Top of Supplied material
/-- A start with every brake applied and no head ends so. -/
theorem configured_started {a : Node} (hqueue : a.cue.queue = []) (happlied : ∀ x, (a.axisDrive x).released = false) :
    StartedIdle a (finish false a.configured) := by
  obtain ⟨x, hx⟩ := configured_eq a
  set m := a.configured
  clear_value m
  have hidle : m.cue.phase = .idle := by rw [hx]
  have hempty : m.cue.queue = [] := by rw [hx]; exact hqueue
  have hdrive (y : Axis) : m.axisDrive y = a.supervised y := by rw [hx]; cases y <;> rfl
  have hplan (y : Axis) : m.planner y = a.startingPlanner y := by rw [hx]; cases y <;> rfl
  have hfollow : m.BrakesFollow := fun y => by
    rw [brakeCommand_still (by rw [hidle]; rfl) (by rw [hidle]; decide), hdrive]
    unfold supervised
    split <;> exact happlied y
  obtain ⟨hcalm, hsettled⟩ := settled_idle (m := m) (by rw [hx]) hfollow hidle hempty
  set k : Node := { m with cue := { m.cue with holds := m.wantedHolds }, statusEvent := false } with hk
  have hentries : k.peers.entries = (ringMapOf a.cfg.live).fitted.map
      (fun st => if st = a.station then Entry.blankOwn st else Entry.blankPeer st) := by
    show m.peers.entries = _
    rw [hx]
    rfl
  have hheard : ∀ e ∈ k.peers.entries, e.freshness ≠ .stale ∧ e.freshness ≠ .lost := fun e he => by
    rw [hentries] at he
    obtain ⟨st, -, rfl⟩ := List.mem_map.1 he
    split <;> exact ⟨nofun, nofun⟩
  have hstations : k.peers.entries.map (·.station) = (ringMapOf a.cfg.live).fitted := by
    rw [hentries, List.map_map]
    refine (List.map_congr_left fun st _ => ?_).trans (List.map_id _)
    dsimp only [Function.comp]
    split <;> rfl
  have habsent : ∀ e ∈ k.peers.entries, e.station ≠ a.station → e = Entry.blankPeer e.station := fun e he hne => by
    rw [hentries] at he
    obtain ⟨st, -, rfl⟩ := List.mem_map.1 he
    split at hne
    next h => exact absurd h hne
    next h => rw [if_neg h]; rfl
  obtain ⟨hsettles, hann⟩ := settles_idle (k := k) rfl hcalm hidle hempty hheard
  have hstation : k.station = a.station := by show m.station = _; rw [hx]; rfl
  rw [finish_of_settled hsettled hsettles]
  obtain ⟨hcue, hplanner, haxis, hfaults, hrx, hmode, -, hinputs, hmonitor, hcfg, -, -⟩ := announced_keeps hann
  have hpeers : k.announced.peers.map = k.peers.map
      ∧ k.announced.peers.entries.map (·.station) = k.peers.entries.map (·.station)
      ∧ ∀ e ∈ k.announced.peers.entries, e.station ≠ a.station → e ∈ k.peers.entries := by
    rw [hann]
    split
    · refine ⟨rfl, built_stations k, fun e he hne => ?_⟩
      rcases mem_built he with ⟨h, -⟩ | ⟨-, h⟩
      · exact absurd (h.trans hstation) hne
      · exact h
    · exact ⟨rfl, rfl, fun e he _ => he⟩
  have hrandom : k.announced.tx.random = m.tx.random := by
    rw [hann]
    split
    · exact fillStatus_tx_random _ _
    · rfl
  obtain ⟨hmap, hkept, hothers⟩ := hpeers
  refine ⟨by rw [hcue]; exact hidle, hcfg.trans (by show m.cfg = _; rw [hx]; rfl), hmap.trans (by show m.peers.map = _; rw [hx]; rfl),
    hkept.trans hstations, fun e he hne => habsent e (hothers e he hne) hne, hrandom.trans (by rw [hx]; rfl),
    fun y => (hplanner y).trans ?_, fun y => (haxis y).trans ?_, by rw [hmonitor]; show m.monitor.turn = _; rw [hx]; rfl,
    hfaults.trans (by show m.faults = _; rw [hx]), hmode.trans (by show m.ringMode = _; rw [hx]),
    hrx.trans (by show m.rx = _; rw [hx]), by rw [hcue]; show m.cue.permit = _; rw [hx], fun hallow hslot hown => ?_⟩
  · rw [← hplan]
    cases y <;> rfl
  · rw [← hdrive]
    cases y <;> rfl
  · have hallow' : k.peers.allowance = true := by show m.peers.allowance = true; rw [hx]; exact hallow
    have hslot' : k.tx.status.state = .empty := by show m.tx.status.state = .empty; rw [hx]; exact hslot
    have hseq : k.peers.ownSeq = a.peers.ownSeq := by show m.peers.ownSeq = _; rw [hx]
    have hgroup : k.groupTag = Live.groupTag a.cfg.live := by
      unfold groupTag inService
      rw [show k.cue.phase = .idle from hidle]
      show Live.groupTag m.cfg.live = _
      rw [hx]
    have hperiod : k.statusPeriod = Live.statusPeriod a.cfg.live := by
      unfold statusPeriod inService
      rw [show k.cue.phase = .idle from hidle]
      show Live.statusPeriod m.cfg.live = _
      rw [hx]
    rw [if_pos hallow'] at hann
    have hcontent : k.ownContent = startedContent a k.announced := by
      have hring : k.measured .ring = a.drive.ring.raw + Live.homeOffset a.cfg.live := by
        unfold measured homeOffset inService
        rw [show k.cue.phase = .idle from hidle]
        show (m.axisDrive .ring).raw + Live.homeOffset m.cfg.live = _
        rw [hdrive, supervised_raw, hx]
        rfl
      have htilt : k.measured .tilt = a.drive.tilt.raw := by
        show (m.axisDrive .tilt).raw = _
        rw [hdrive, supervised_raw]
        rfl
      have hcurrent : k.currentCue = 0 := by
        unfold currentCue headCue
        rw [show k.cue.queue = [] from hempty]
        rfl
      have hramping : (k.cue.phase == .halted && k.cue.ramping) = false := by
        rw [show k.cue.phase = .idle from hidle]
        rfl
      have hdigest : k.cfg.startDigest = digestOf a.cfg.live := by
        show m.cfg.startDigest = _
        rw [hx]
        rfl
      have hstill (y : Axis) : (k.planner y).velocity = 0 := by
        have : k.planner y = m.planner y := by cases y <;> rfl
        rw [this, hplan]
        rfl
      have hringVel : k.ring.velocity = 0 := hstill .ring
      have htiltVel : k.tilt.velocity = 0 := hstill .tilt
      unfold ownContent startedContent
      rw [hring, htilt, hcurrent, hramping, hdigest, hringVel, htiltVel, reportedVelocity_zero, reportedVelocity_zero,
        demand_of_still (by rw [show k.cue.phase = .idle from hidle]; rfl), hcue, hmode, hinputs, hfaults,
        show k.cue.phase = .idle from hidle]
    have hpeers : k.announced.peers = { k.peers with
        entries := k.peers.entries.map (fun x => if x.station == k.station then
          { station := k.station, freshness := .fresh, age := 0, lastSeq := k.peers.ownSeq + 1, content := k.ownContent }
          else x)
        ownSeq := k.peers.ownSeq + 1, allowance := false, pendingBuild := false, timer := some k.statusPeriod } := by
      rw [hann]
      rfl
    have hslotAfter : k.announced.tx.status = Slot.fresh k.statusFrame := by
      rw [hann]
      show (fillStatus k.statusFrame k).tx.status = _
      rw [fillStatus_empty _ hslot']
    refine ⟨by rw [hpeers, ← hseq], by rw [hpeers], by rw [hpeers], by rw [hpeers, ← hperiod], ?_, ?_⟩
    · rw [hpeers, ← hcontent, ← hstation, ← hseq]
      obtain ⟨e, he, hes⟩ := List.mem_map.1 (hstations.symm ▸ hown : a.station ∈ k.peers.entries.map (·.station))
      exact List.mem_map.2 ⟨e, he, if_pos (by rw [hstation, ← hes]; exact beq_self_eq_true _)⟩
    · rw [hslotAfter, ← hcontent]
      unfold statusFrame
      rw [hgroup, hstation, hseq]
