-- ==== Sys2Proof/Machine/Table.lean ====
section
/-! DEFINITION. Sparse tables in one canonical form: a list of (key, value) pairs with strictly
rising keys and no pair whose value is what an unlisted key reads as. Equal tables are equal data. -/

namespace Sys2Proof

/-- A sparse table from natural keys. -/
abbrev Tbl (α : Type) := List (Nat × α)

/-- The value at `k`, `d` where the table lists none. -/
def Tbl.get {α : Type} (d : α) (t : Tbl α) (k : Nat) : α :=
  match t with
  | [] => d
  | (j, v) :: r => if j = k then v else Tbl.get d r k

/-- The table without key `k`. -/
def Tbl.del {α : Type} (t : Tbl α) (k : Nat) : Tbl α :=
  match t with
  | [] => []
  | (j, v) :: r => if j = k then Tbl.del r k else (j, v) :: Tbl.del r k

/-- `(k, v)` put in order into a table that does not list `k`. -/
def Tbl.ins {α : Type} (t : Tbl α) (k : Nat) (v : α) : Tbl α :=
  match t with
  | [] => [(k, v)]
  | (j, u) :: r => if k < j then (k, v) :: (j, u) :: r else (j, u) :: Tbl.ins r k v

/-- The table with `v` at `k`; writing the value an unlisted key reads as removes the pair. -/
def Tbl.set {α : Type} [DecidableEq α] (d : α) (t : Tbl α) (k : Nat) (v : α) : Tbl α :=
  if v = d then Tbl.del t k else Tbl.ins (Tbl.del t k) k v

/-- The table with `f` applied to the value at `k`. -/
def Tbl.upd {α : Type} [DecidableEq α] (d : α) (t : Tbl α) (k : Nat) (f : α → α) : Tbl α :=
  Tbl.set d t k (f (Tbl.get d t k))

/-- The keys listed. -/
def Tbl.keys {α : Type} (t : Tbl α) : List Nat := t.map Prod.fst

/-- The canonical form: keys strictly rising, no listed value equal to the default. -/
def Tbl.wf {α : Type} [DecidableEq α] (d : α) (t : Tbl α) : Bool :=
  decide (t.Pairwise (fun a b => a.1 < b.1)) && t.all (fun p => p.2 ≠ d)

end Sys2Proof
end

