/-- TR_STAT.STATE (R314). -/
inductive TrState where
  | off
  | armed
  | post
  | stopped
deriving DecidableEq, Repr

/-- The trace (R307 to R318): FIFOs by unit number (the Keeper's own entries under 0), entries lost
since the last DROP with the timestamp of the first, staged entries, place of the next entry, the
page's current FULL value, entries placed in the post region. -/
structure Trace where
  state : TrState := .off
  preWrap : Bool := false
  prePage : Nat := 0
  preSlot : Nat := 0
  postCount : Nat := 0
  trigSrc : BitVec 5 := 0
  trigAt : Nat := 0
  retrig : Nat := 0
  werr : Nat := 0
  fifo : Tbl (List TrEnt) := []
  lost : Tbl (Nat × Word64) := []
  staged : List TrSlot := []
  full : Option Word64 := none
  sampNext : Tbl Nat := []
  sampAt : Tbl Nat := []
deriving DecidableEq, Repr

/-- A WATCH and its running digest (R326 to R328): kind 0 channel, 1 queue, 2 task. -/
structure Watch where
  kind : Nat
  obj : Nat
  ring : Nat
  subid : Word32
  dptr : Nat
  crc : Word32 := 0xFFFFFFFF
  nan : Nat := 0
  inf : Nat := 0
  maxabs : Word32 := 0
  count : Nat := 0
  aux : Nat := 0
  bytes : Nat := 0
deriving DecidableEq, Repr

/-- A tally line (R332); `dirtyAt` is the sequence at which it became dirty (R331). -/
structure Tally where
  busy : Nat := 0
  qwait : Nat := 0
  bytes : List Nat := [0, 0, 0, 0]
  waste : Nat := 0
  done : Nat := 0
  failed : Nat := 0
  preempt : Nat := 0
  sat : Bool := false
  dirtyAt : Option Nat := none
deriving DecidableEq, Repr

/-- A tenant's accumulators in a bank of the meter (R334, R336). -/
structure Acc where
  busy : Nat := 0
  qwait : Nat := 0
  bytes : List Nat := [0, 0, 0, 0]
  waste : Nat := 0
  done : Nat := 0
  failed : Nat := 0
  preempt : Nat := 0
  sat : Bool := false
  damaged : Bool := false
deriving DecidableEq, Repr

/-- A meter record without its MAC (Table 12.2). -/
structure MRec where
  seqNo : Word64
  startTs : Word64
  endTs : Word64
  kind : Nat
  flags : Nat
  tenant : Nat
  preempt : Nat
  cfggen : Word32
  busy : Word64
  qwait : Word64
  bytes : List Word64
  waste : Word64
  done : Word32
  failed : Word32
deriving DecidableEq, Repr

/-- What the record former still has to form for the closing period (R337, R342). -/
structure Closing where
  startTs : Word64
  endTs : Word64
  sclk : Nat
  lines : Nat
  bad : Nat
  stretched : Bool
  cfggen : Word32
  next : Nat
  usage : Nat
  closeDone : Bool
  cfg : Option MtCfg
deriving DecidableEq, Repr

/-- A record formed and not yet signed, with the key handle and the unit identity in force at its formation
(R339, R342). -/
structure Unsigned where
  mrec : MRec
  handle : Nat
  unitId : Word64
deriving DecidableEq, Repr

/-- The signature under way (R339, R369): since which sclk REQ is 1, or when it is retried. -/
structure Signing where
  item : Unsigned
  since : Nat
  waitAck : Bool
  retryAt : Option Nat
deriving DecidableEq, Repr

/-- The Sealed Meter (R329 to R344, Table 12.4): `running` is STATE, `run` the bit MT_CTRL.RUN, `stopReq` a RUN := 0
whose close is still to come; `ts` the timestamp sampled at the latest sclk edge (R333); `lastSlot` and `lastForm` the
sclk of the latest tally slot and of the latest record formed; the header words of the meter port's page, the response and
the value of its latest access, the higher words its reads have latched (R400, R416). -/
structure Meter where
  running : Bool := false
  run : Bool := false
  stopReq : Bool := false
  period : Nat := 1000000
  tmo : Nat := 100
  handle : Nat := 0
  unitId : Word64 := 0
  seqBase : Word64 := 0
  seqNo : Word64 := 0
  cfggen : Word32 := 0
  irq : BitVec 4 := 1
  thr : Nat := 256
  cntStretch : Nat := 0
  cntBad : Nat := 0
  cntKeyerr : Nat := 0
  bank : Tbl Acc := []
  closing : Option Closing := none
  closeBank : Tbl Acc := []
  startTs : Word64 := 0
  startSclk : Nat := 0
  due : Bool := false
  delayed : Bool := false
  lines : Nat := 0
  badLines : Nat := 0
  stopLines : Nat := 0
  cfgPend : Option MtCfg := none
  toSign : List Unsigned := []
  signing : Option Signing := none
  buf : List (MRec × BitVec 256) := []
  lastSlot : Option Nat := none
  lastForm : Option Nat := none
  ts : Word64 := 0
  errmask : Word32 := 0x1FFF
  scratch : Word32 := 0
  resp : AxiResp := .okay
  rdata : Word32 := 0
  latch : Tbl Word32 := []
deriving DecidableEq, Repr

/-! ## Items inside the block and what it drives -/

/-- A message on its way to its receiving holder (R160 to R165); its first flit was accepted at fclk `sentAt`. -/
structure Msg where
  key : ChKey
  seqNo : BitVec 16
  be : Bool
  deadline : Word32
  flits : List (BitVec 512)
  poison : List (BitVec 8)
  hop : Option Nat := none
  sentAt : Nat := 0
deriving DecidableEq, Repr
Bottom of Supplied material
● What this task involves: Once the line with "unitId : Word64 := 0" is found in the records above, print exactly that line and every line after it through the line with "signing : Option Signing := none".

● Output below:
  unitId : Word64 := 0
  seqBase : Word64 := 0
  seqNo : Word64 := 0
  cfggen : Word32 := 0
  irq : BitVec 4 := 1
  thr : Nat := 256
  cntStretch : Nat := 0
  cntBad : Nat := 0
  cntKeyerr : Nat := 0
  bank : Tbl Acc := []
  closing : Option Closing := none
  closeBank : Tbl Acc := []
  startTs : Word64 := 0
  startSclk : Nat := 0
  due : Bool := false
  delayed : Bool := false
  lines : Nat := 0
  badLines : Nat := 0
  stopLines : Nat := 0
  cfgPend : Option MtCfg := none
  toSign : List Unsigned := []
  signing : Option Signing := none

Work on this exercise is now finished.